Almost as disturbing was the continuing reluctance of people to apply for mortgages. The Mortgage Bankers Association said applications for loans to buy homes dropped last week to the lowest level since 1997.
January’s 11.2 percent drop in new-home sales to a seasonally adjusted annual rate of 309,000 came as a surprise to analysts, who had forecast an increase of 3.5 percent. It was the third consecutive month that sales fell.
The previous bottom was January 2009, after Wall Street crashed and there was considerable talk of another Great Depression. Wall Street has largely recovered, the depression talk has abated, but sales last month still fell 6 percent below the earlier trough.
That does not bode well for the expiration of tax credits for home buyers this spring, especially if mortgage rates move up to anything approaching their traditional levels.
Buyers do not seem to be flocking to houses in February, either. Applications for mortgages to buy houses fell 7.3 percent last week.
Toyota’s president offers ‘full responsibility’
WASHINGTON — Making his way through a crowd of camera crews and photographers, the president of Toyota, Akio Toyoda, walked into a House hearing room on Wednesday and took “full responsibility” for the problems that the carmaker has faced.
For more than three-and-a-half hours, Toyoda, with a translator at his right and the company’s North American chief executive at his left, fielded heated questions from lawmakers about the recall of more than six million vehicles in the United States and the carmaker’s delay in responding to problems of sudden acceleration.
Toyoda spoke in a calm, detached manner, and at one point faced criticism from a representative on the House Committee on Oversight and Government Reform for failing to show adequate remorse for those who had been killed in accidents involving acceleration problems.
The first reports of sticking pedals surfaced in Britain and Ireland in late 2008, and by August 2009, Toyota began a production change on cars sold in Europe that was completed by January, weeks before it recalled millions of vehicles in the United States.
States push an expansion of gun rights
When President Barack Obama took office, gun rights advocates sounded the alarm, warning that he intended to strip them of their arms and ammunition.
And yet the opposite is happening. Obama has been largely silent on the issue while states are engaged in a new and largely successful push for expanded gun rights, even passing measures that have been rejected in the past.

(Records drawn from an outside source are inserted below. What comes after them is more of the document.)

-- ==== Sys2Proof/Machine/Wire.lean ====
section
/-! DEFINITION. What a flit is on the wire: the bytes of a header flit and of a data flit, trailers, lane markers, codewords, and the
checks at the receiver (R287, R372 to R377). -/

namespace Sys2Proof.Machine

/-! ### Bytes -/

/-- A barrier token as 8 bytes (R298). -/
def tokenBytes (t : Token) : List Byte :=
  bytesLE 8 (t.ctx % 32 * 2 ^ 59 + t.bar % 256 * 2 ^ 51 + t.ep % 2 ^ 19 * 2 ^ 32 + t.hash.toNat)

/-- An end-to-end acknowledgement entry as 8 bytes (R287). -/
def ackBytesOf (a : E2EAck) : List Byte :=
  bytesLE 8 (boolNat a.refused * 2 ^ 63 + a.place.toNat * 2 ^ 24 + a.num % 2 ^ 24)

/-- The first n bytes of a list, with zeros where it is shorter. -/
def padTo (n : Nat) (l : List Byte) : List Byte := (List.range n).map (fun i => l.getD i 0)

/-- A gap entry of the link fields as 4 bytes (R377). -/
def gapBytes (g : Nat × Nat) : List Byte := bytesLE 4 (g.1 % 16384 * 2 ^ 18 + g.2 % 1024 * 2 ^ 8)

/-- The 256 data bytes of a header flit (R287, R377). -/
def headerData (h : HeaderFlit) : List Byte :=
  bytesLE 8 (h.src % 1024 * 2 ^ 53 + h.slot % 32 * 2 ^ 48 + h.cycle % 2 ^ 48) ++
  bytesLE 2 h.map.toNat ++ bytesLE 2 (h.high % 16384) ++ padTo 20 ((h.gaps.take 5).flatMap gapBytes) ++
  bytesLE 8 (h.room % 65536) ++
  bytesLE 8 (h.overflow % 65536 * 2 ^ 16 + h.acks.length % 256 * 2 ^ 8 + h.tokens.length % 256) ++
  padTo 80 ((h.tokens.take 10).flatMap tokenBytes) ++ padTo 128 ((h.acks.take 16).flatMap ackBytesOf)

/-- The first 264 bytes of a header flit (R286, R375). -/
def headerBytes (h : HeaderFlit) : List Byte := padTo 8 h.front ++ headerData h

/-- The 256 data bytes of a data flit: a parcel's bytes, overflow entries, a piece for the tier, or what the spec leaves open, which is a free
value (R287, R288; log entry 100). -/
def flitData (f : FlitBody) : List Byte :=
  match f with
  | .parcel p => padTo 256 p.bytes
  | .overflow ts es => padTo 256 (ts.flatMap tokenBytes ++ es.flatMap ackBytesOf)
  | .tier bs _ => padTo 256 bs
  | .ops _ => (List.range 256).map (fun i => Config.flitByte f (8 + i))
  | .replies _ => (List.range 256).map (fun i => Config.flitByte f (8 + i))
  | .idle => padTo 256 []

/-- The first 264 bytes of a data flit: its flit header, whose layout the spec leaves open, and its data (R286, R288). -/
def flitBytes (f : FlitBody) : List Byte := (List.range 8).map (fun i => Config.flitByte f i) ++ flitData f

/-- The trailer of a flit (R375). -/
def trailer (crc : Word) (seq : Nat) (rstr : Bool) (ack : Option Nat) (idle : Bool) : DWord :=
  dw (crc.toNat * 2 ^ 32 + seq % 16384 * 2 ^ 18 + boolNat rstr * 2 ^ 17 + boolNat ack.isSome * 2 ^ 16 + ack.getD 0 % 16384 * 4 +
    boolNat idle * 2)

/-- Whether a body is that of a filler flit (R375). -/
def isIdle (f : FlitBody) : Bool :=
  match f with
  | .idle => true
  | .parcel _ => false
  | .ops _ => false
  | .replies _ => false
  | .overflow _ _ => false
  | .tier _ _ => false

/-- The 272 bytes of a data flit (R286, R375). -/
def dataWire (f : DataFlit) : List Byte := padTo 264 f.bytes ++ bytesLE 8 (trailer f.crc f.seq f.rstr f.ack (isIdle f.body)).toNat

/-- The 272 bytes of a header flit, which carries no acknowledgement in its trailer: nothing of its slot has been decoded yet (R375, R376). -/
def headerWire (h : HeaderFlit) : List Byte := headerBytes h ++ bytesLE 8 (trailer h.crc h.seq false none false).toNat

/-! ### Checks -/

/-- The codewords of one wavelength in one slot: the numbers of their symbols and of their data symbols (R372). -/
def codewords : List (Nat × Nat) := List.replicate 18 (544, 514) ++ [(378, 348)]

/-- The symbol errors that a codeword may have (R372). -/
def correctable : Nat := 15

/-- The codewords of a list that the slot has on the wavelengths of a lane map: on others nothing is decoded or counted (R372). -/
def mapWords (m : BitVec 16) (l : List (Nat × Nat × Nat)) : List (Nat × Nat × Nat) :=
  l.filter (fun e => m.getLsbD e.1 && decide (e.2.1 < codewords.length))

/-- Whether a codeword of a list has more symbol errors than can be corrected (R373). -/
def uncorrectable (l : List (Nat × Nat × Nat)) : Bool := l.any (fun e => decide (correctable < e.2.2))

/-- Whether a data flit that came under a receive lane map survives decoding and the check of its CRC (R373, R375). -/
def flitGood (m : BitVec 16) (f : DataFlit) : Bool := !uncorrectable (mapWords m f.words) && crc32 (padTo 264 f.bytes) == f.crc

/-- The same of a header flit. -/
def headerGood (m : BitVec 16) (h : HeaderFlit) : Bool := !uncorrectable (mapWords m h.words) && crc32 (headerBytes h) == h.crc

/-! ### Times -/

/-- The live wavelengths of a lane map. -/
def liveLanes (m : BitVec 16) : Nat := ((List.range 16).filter (fun i => m.getLsbD i)).length

/-- The wavelengths that carry the 17 beats of a flit (R286, R374): beat b of the stream goes to the (b mod λ)-th live one. -/
def flitLanes (m : BitVec 16) (beat : Nat) : List Nat :=
  let live := (List.range 16).filter (fun i => m.getLsbD i)
  (List.range 17).map (fun i => live.getD ((beat + i) % live.length) 0)

/-- The payload of a slot, 480 ns, in units of 1/75 ns (R285, R286). -/
def payload : Nat := 36000

/-- How long a flit of 272 bytes lasts at 25 bytes in a ns on each live wavelength, in units of 1/75 ns (R374); the wavelengths of a map come in
quads. -/
def flitTime (m : BitVec 16) : Nat := 816 / liveLanes m

/-- Whether a flit that begins at a time of the payload ends within it, under a lane map (R286). -/
def flitFits (m : BitVec 16) (at_ : Nat) : Bool := m != 0 && decide (at_ + flitTime m ≤ payload)

/-- The flits of a slot under a lane map (R286), its header among them. -/
def slotFlits (m : BitVec 16) : Nat := if m = 0 then 0 else payload / flitTime m

end Sys2Proof.Machine
end

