-- ==== Sys2Proof/Machine/Link.lean ====
section
/-! DEFINITION. The optical link: laser sources, lane maps and restriping, link event records, the source and port registers, the Quiper
sideband, and the start of a slot (R285, R291, R293, R380 to R391, R432). -/

namespace Sys2Proof.Machine

/-! ### Sources and maps -/

/-- The block of a laser source. -/
def getSource (s : State) (n : Nat) : Source := Sparse.get Source.start s.sources n

/-- Replaces the block of a laser source. -/
def setSource (n : Nat) (v : Source) (s : State) : State := { s with sources := Sparse.set Source.start s.sources n v }

/-- The wavelengths of quad q (R380). -/
def quadMap (q : Nat) : BitVec 16 := 0xF#16 <<< (4 * q)

/-- The die of a port: a calendar port, or an anchor port from 32 on (R281, R380). -/
def portDie (p : Nat) : Nat := if p < 32 then p / 8 else p - 32

/-- The ports that a source feeds (R380): the calendar ports of its die, and its anchor port. -/
def sourcePorts (n : Nat) : List Nat := (List.range 8).map (fun i => 8 * (n / 4) + i) ++ [32 + n / 4]

/-- Whether a source's quad takes part in a slot (R381, R385): it went live at least 1 µs before the slot starts. -/
def sourceJoins (s : State) (slot n : Nat) : Bool :=
  let x := getSource s n
  x.st == 2 && !x.retire && decide (x.since.toNat + 1000 ≤ s.tbase.origin.toNat + 512 * slot)

/-- The transmit lane map of a die's ports from the start of a slot (R381, R385). -/
def dieMap (s : State) (slot d : Nat) : BitVec 16 :=
  (List.range 4).foldl (fun m q => if sourceJoins s slot (4 * d + q) then m ||| quadMap q else m) 0

/-! ### Link event records -/

/-- A link event of the package at a time (R390). -/
def linkEventOf (s : State) (kind source port : Nat) (before after : BitVec 16) : LinkEvent :=
  { time := s.time, kind := kind, source := source, port := port, before := before, after := after, place := 0, first := 0, lost := 0,
    rstr := 0, ports := 0, power := 0 }

/-- Bytes 0x08 to 0x0F of a link event record (R390). -/
def linkEventHead (e : LinkEvent) : DWord :=
  dw (e.kind % 256 + e.source % 256 * 2 ^ 8 + e.port % 256 * 2 ^ 16 + e.before.toNat * 2 ^ 32 + e.after.toNat * 2 ^ 48)

/-- Writes a link event record: the ring of 1,024, its copy in the day book, vector 2, and the sideband's interrupt (R390, R432). -/
def linkRecord (e : LinkEvent) (s : State) : State :=
  let s1 := dayPackage 0x09 0 0 e.time (linkEventHead e)
    { s with events := (if s.events.length < 1024 then s.events else s.events.drop 1) ++ [e], eventIdx := s.eventIdx + 1 }
  let s2 := interruptPf 2 s1
  if e.kind = 1 || e.kind = 3 || e.kind = 5 then emit (.i3c [BitVec.ofNat 8 e.kind]) s2 else s2

/-- A loss of light or of a port (R390): its record is written after the end of the slot in which it occurred. -/
def lossRecord (e : LinkEvent) (s : State) : State := if s.tbase.inrota then { s with lateEvents := s.lateEvents ++ [e] } else linkRecord e s
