/-- PAGE_IN (R362): the unit comes back into a device frame, and its held accesses are retried; where no frame is free the fault that waits for it is
reported, with its kind and source. -/
def execPageIn (c va : Nat) (frame : Option Nat) (s : State) : Result :=
  let unit := va / 65536 * 65536
  match walk s c unit, (getCtx s c).pages.find? (fun p => p.va == dw unit), frame with
  | .absent true, some p, some f =>
    if !frameLegal s f then .next s
    else
      match (ctxEntries s c).find? (fun x => x.va == unit && !x.e.testBit 0) with
      | none => .next s
      | some x =>
        let slot := x.e / 4096 * 4096
        let s1 := loadFrame f ((List.range 65536).map (fun i => readByte s 0 (.host slot) i))
          ((List.range 1024).map (fun i => readByte s 0 (.host (slot + 65536)) i)) p.poison s
        let y := getCtx s1 c
        let s2 := writeBytes 0 (.dev x.at_) 8 (p.leaf.toNat + f) (setCtx c { y with
          pages := y.pages.filter (fun q => q.va != p.va), waiting := y.waiting.filter (fun w => w.2.va != dw unit) } s1)
        .next (retryUnit c unit (invalidate c unit 65536 s2))
  | .absent true, some _, none =>
    if (freeFrame s).isSome then .next s
    else match (getCtx s c).waiting.find? (fun w => w.1 && w.2.va == dw unit) with
    | some w => .next (recordFault c w.2 s)
    | none => .next s
  | _, _, _ => .next s

end Sys2Proof.Machine
end

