-- ==== Sys2Proof/Machine/Package.lean ====
section
/-! DEFINITION. The package: clocks, power, resets, boot, the sideband's identity and attestation (R15, R414, R421 to R432). -/

namespace Sys2Proof.Machine

/-! ### Clocks and power -/

/-- The clock of a core pair that nothing has changed: 2.0 GHz. -/
def Clock.start : Clock := { stretch := false, steps := Config.nominalClockSteps, since := 0, lowered := false, quiet := 0 }

/-- The clock of a core pair. -/
def getClock (s : State) (p : Nat) : Clock := Sparse.get Clock.start s.clocks p

/-- Replaces the clock of a core pair. -/
def setClock (p : Nat) (v : Clock) (s : State) : State := { s with clocks := Sparse.set Clock.start s.clocks p v }

/-- The core pairs of the package, 46 of each die (R3). -/
def corePairs : Nat := 4 * 46

/-- The clock limit of a pair's die, in steps of 62.5 MHz (R421, R423). -/
def dieLimit (s : State) (p : Nat) : Nat := s.power.limits.getD (p / 46) Config.nominalClockSteps

/-- The cycle counter by which a pair's dip is measured (R421): that of its lower core. -/
def pairClk (s : State) (p : Nat) : DWord := (getCore s (p / 46) (p % 46 * 2)).clk

/-- DROOP_DETECT (R421): the periods are stretched while the dip lasts; the detector reports its beginning, and then its end (log entry 76). -/
def execDroopDetect (p : Nat) (s : State) : Result :=
  let c := getClock s p
  .next (if corePairs ≤ p then s
    else if c.stretch then setClock p { c with stretch := false, quiet := s.time } s
    else setClock p { c with stretch := true, since := pairClk s p, lowered := false } s)

/-- DROOP_STEP_DOWN (R421): a dip that has lasted 64 cycles lowers the target by a step. -/
def execDroopStepDown (p : Nat) (s : State) : Result :=
  let c := getClock s p
  .next (if p < corePairs && c.stretch && !c.lowered && decide (64 ≤ (pairClk s p - c.since).toNat) then
      setClock p { c with steps := c.steps - 1, lowered := true } s
    else s)

/-- DROOP_STEP_UP (R421): 10 µs without a droop, and none of them counts twice. -/
def execDroopStepUp (p : Nat) (s : State) : Result :=
  let c := getClock s p
  .next (if p < corePairs && !c.stretch && decide (c.steps < dieLimit s p) && decide (c.quiet.toNat + 10000 ≤ s.time.toNat) then
      setClock p { c with steps := c.steps + 1, quiet := s.time } s
    else s)

/-- The clock limit that the power runner gives a die (R423, log entry 12): at most 2.0 GHz; lower than before where the package draws
more than its limit or the die is hotter than 100 °C. -/
def newLimit (s : State) (pnow plim t old : Nat) : Nat :=
  let free := min Config.nominalClockSteps (Config.cappedClock (pnow + s.steps * 65536) plim t)
  if plim < pnow || 100 < t then min (old - 1) free else free

/-- POWER_CONTROL (R423); a junction at 115 °C makes the thermal shutdown due. -/
def execPowerControl (pnow : BitVec 16) (t0 t1 t2 t3 : BitVec 8) (s : State) : Result :=
  let ts := [t0.toNat, t1.toNat, t2.toNat, t3.toNat]
  let limits := (ts.zip s.power.limits).map (fun e => newLimit s pnow.toNat s.power.plim.toNat e.1 e.2)
  let capped := (List.range 4).foldl (fun n d => n + boolNat (decide (limits.getD d 32 < Config.nominalClockSteps)) * 2 ^ d) 0
  let s1 := { s with power := { s.power with pnow := pnow, tmax := BitVec.ofNat 8 (ts.foldl max 0), limits := limits, capped := BitVec.ofNat 4 capped } }
  let s2 := (List.range corePairs).foldl (fun s p => setClock p { getClock s p with steps := min (dieLimit s p) (getClock s p).steps } s) s1
  .next (if ts.any (fun t => decide (115 ≤ t)) && !s.power.off then due .thermalShutdown s2 else s2)

/-- THERMAL_SHUTDOWN (R423): the compute dies and HBM lose power, every context is destroyed, and the package leaves the rota. -/
def execThermalShutdown (s : State) : Result :=
  let s1 := leaveRota (dropContexts s)
  .next { s1 with cur := Group.vacant, others := [], mem := [], fe := [], poison := [], power := { s1.power with off := true },
                  fw := { s1.fw with running := false } }

/-! ### Resets -/

/-- Registers of the numbering after a core of a partition is retired (R413, R414). -/
def renumber (part core p c : Nat) : Nat := if p = part && core < c then c - 1 else c

/-- The cores' states after a core is retired. -/
def dropCore (part core : Nat) (s : State) : State :=
  let cores := s.cores.filterMap (fun e =>
    if e.1 = coreKey part core then none else some (coreKey (e.1 / 128) (renumber part core (e.1 / 128) (e.1 % 128)), e.2))
  addRepair (.core part core) (dw (coreKey part core)) { s with
    cores := cores,
    repairs := s.repairs.map (fun r => match r with
      | .bank p c => if p = part && c = core then .bank p 127 else .bank p (renumber part core p c)
      | .core p c => .core p c
      | .row u => .row u
      | .lane n => .lane n) }

/-- Retires the cores that are scheduled, the highest index first (R406, R414). -/
def retireCores (s : State) : State :=
  (s.cores.filter (fun e => e.2.retire)).reverse.foldl (fun s e => if s.repairs.length < 256 then dropCore (e.1 / 128) (e.1 % 128) s else storeFull s) s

In Virginia, the General Assembly approved a bill last week that allows people to carry concealed weapons in bars and restaurants that serve alcohol, and the House of Delegates voted to repeal a 17-year-old ban on buying more than one handgun a month. The actions came less than three years after the shootings at Virginia Tech that claimed 33 lives and prompted a major national push for increased gun control.
Arizona and Wyoming lawmakers are considering nearly a half-dozen pro-gun measures, including one that would allow residents to carry concealed weapons without a permit. And lawmakers in Montana and Tennessee passed measures last year — the first of their kind — to exempt their states from federal regulation of firearms and ammunition that are made, sold and used in state.